I drove about an hour and a half to this expo, but it was pretty fun! These aren't all the pictures, but some good ones!

Horny lizard







Alligator Snapping Turtle (This one was fierce... notice the pink "lure" of his tongue, looks like a worm)






Matamata turtle






Albino Alligator - Guy said they go for $18,000... he even tried to charge me for the picture.


----------



## Rick (Oct 2, 2008)

Sad really. Some of those animals will go to people who cannot properly care for them. Ally snappers require a lot of work.


----------



## acerbity (Oct 2, 2008)

River toads (or frogs?) very flat and odd shaped, like the Matamata






Pacman frogs






Albino Pacman frogs






Sulcatas (sp?)






Some hilarious toads, I thought they had such personality!

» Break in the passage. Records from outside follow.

/-- The count follows the domain's until the first Pattern load (R636). -/
def Dev.alignBeat (d : Dev) (frozen : Bool) (beat raw : Nat) : Dev :=
  if d.time.everLoaded || !d.time.acquired || d.isRoot then d
  else if frozen then (d.put Ent.logicalBeat beat).modTime fun x => { x with alignHold := true }
  else (d.put Ent.logicalBeat (beat + d.rawIndex - raw)).modTime fun x => { x with alignHold := false }

/-- TIME_ANNOUNCE received on a port. -/
def Dev.announceIn (d : Dev) (port source root priority hops : Nat) (frozen : Bool) (seq beat raw : Nat) : Dev :=
  if priority = 0 || root = d.deviceId then d
  else
    let old := d.time.candidates.find? fun c => c.root == root
    let fresh := match old with | some c => !c.live || decide (c.annSeq < seq) | none => true
    let nearer := match old with
      | some c => c.annSeq == seq && (decide (hops < c.hops) || (c.hops == hops && decide (port < c.port)))
      | none => false
    let c : Candidate := ⟨root, priority, source, hops, port, seq, true⟩
    let d := if fresh || nearer then
        d.modTime fun x => { x with candidates := (x.candidates.filter fun q => q.root != root) ++ [c] }
      else d
    let d := d.chooseRoot
    if d.time.root = some root then
      let d := d.alignBeat frozen beat raw
      if fresh then
        (d.floodPorts (some port)).foldl (fun d p => d.sendBy p FlitType.control 3 0 root d.deviceId
          (announceBytes source root priority (hops + 1) frozen seq beat raw)) d
      else d
    else d

/-- Every 62.5 ms the root floods its own ANNOUNCE. -/
def Dev.announceTimer (d : Dev) : Dev :=
  let d := d.chooseRoot
  if d.isRoot then
    let seq := d.time.annSeq + 1
    let d := d.modTime fun x => { x with annSeq := seq }
    d.flood none d.deviceId (announceBytes d.timeSource d.deviceId d.rootPriority 0 d.frozen seq (d.get Ent.logicalBeat) d.rawIndex)
  else d

/-- No ANNOUNCE of a candidate for 500 ms. -/
def Dev.candidateExpiry (d : Dev) (root : Nat) : Dev :=
  (d.modTime fun x => { x with candidates := x.candidates.map fun (c : Candidate) =>
    if c.root == root then { c with live := false } else c }).chooseRoot

/-- A device of priority 0 hears no candidate (R514). -/
def Dev.noRootCandidate (d : Dev) : Dev :=
  if d.rootPriority = 0 && d.bestRoot.isNone then d.fault 0x0424 Unit.device 0 else d

/-! ### SYNC (R499–R505) -/

/-- Link delay of a port: the mean of the last 8 measurements; 0 before the first (DESIGN CHOICE, log 28). -/
def Dev.linkDelay (d : Dev) (port : Nat) : Int :=
  let ms := sget [] d.time.delays port
  if ms.isEmpty then 0 else ms.foldl (· + ·) 0 / (ms.length : Int)

/-- An ingress stamp with the port's asymmetry. -/
def Dev.ingress (d : Dev) (port : Nat) (stamp : Nat) : Int :=
  (stamp : Int) + psUnits (signExt 16 (d.getB Ent.portAsymPs (2 * port) 2))

/-- The payload of TIME_SYNC. -/
def syncBytes (root seq origin : Nat) (corr : Int) : List Byte :=
  leBytes 1 0x11 ++ leBytes 1 0 ++ leBytes 2 root ++ leBytes 4 seq ++ leBytes 12 (timeWord origin) ++ leBytes 8 (ofInt 64 corr)
    ++ List.replicate 212 0#8

/-- An Int offset taken off the clock. -/
def Dev.stepClock (d : Dev) (o : Int) : Dev := d.modTime fun x => { x with clock := ((x.clock : Int) - o).toNat }

/-- Seconds, to the nearest, and what remains. -/
def nearestSeconds (o : Int) : Int × Int :=
  let s : Int := clockSecond
  let n := (o + s / 2) / s
  (n, o - n * s)

/-- The clock is disciplined with an offset: whole seconds, one step before READY, or a slew (R502, R507). The
result is the offset that remains. -/
def Dev.discipline (d : Dev) (o : Int) : Dev × Int :=
  let r := nearestSeconds o
  if r.1 != 0 && r.2.natAbs ≤ 1000 * 65536 && !d.pat.loaded then
    (((d.stepClock (r.1 * (clockSecond : Int))).fault 0x0426 Unit.device 0).modTime fun x => { x with slew := -r.2 }, r.2)
  else if !d.time.everReady && 1000 * 65536 < o.natAbs then ((d.stepClock o).modTime fun x => { x with slew := 0 }, 0)
  else (d.modTime fun x => { x with slew := -o }, o)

Gargoyle Gecko (Rhodylactus sp)


----------



## acerbity (Oct 2, 2008)

Rick said:


> Sad really. Some of those animals will go to people who cannot properly care for them. Ally snappers require a lot of work.


The ally snapper was for show, not for sale, a lot of the exotic ones were just to show off, like the albino alligator as well. Their owners seemed to care for them like their own babies.


----------



## Rick (Oct 2, 2008)

acerbity said:


> The ally snapper was for show, not for sale, a lot of the exotic ones were just to show off, like the albino alligator as well. Their owners seemed to care for them like their own babies.


I have seen tubs of baby ally snappers for sale. Most people don't research reptiles before buying them and don't realize something like that can get very big. I also enjoy reptile shows. They have one here yearly but they can't sell turtles in NC which are my fav.


----------



## acerbity (Oct 2, 2008)

There is yet another one here in Orlando on the 12th I'll be going to. I'll be sure to take pictures of more turtles for you this time around


----------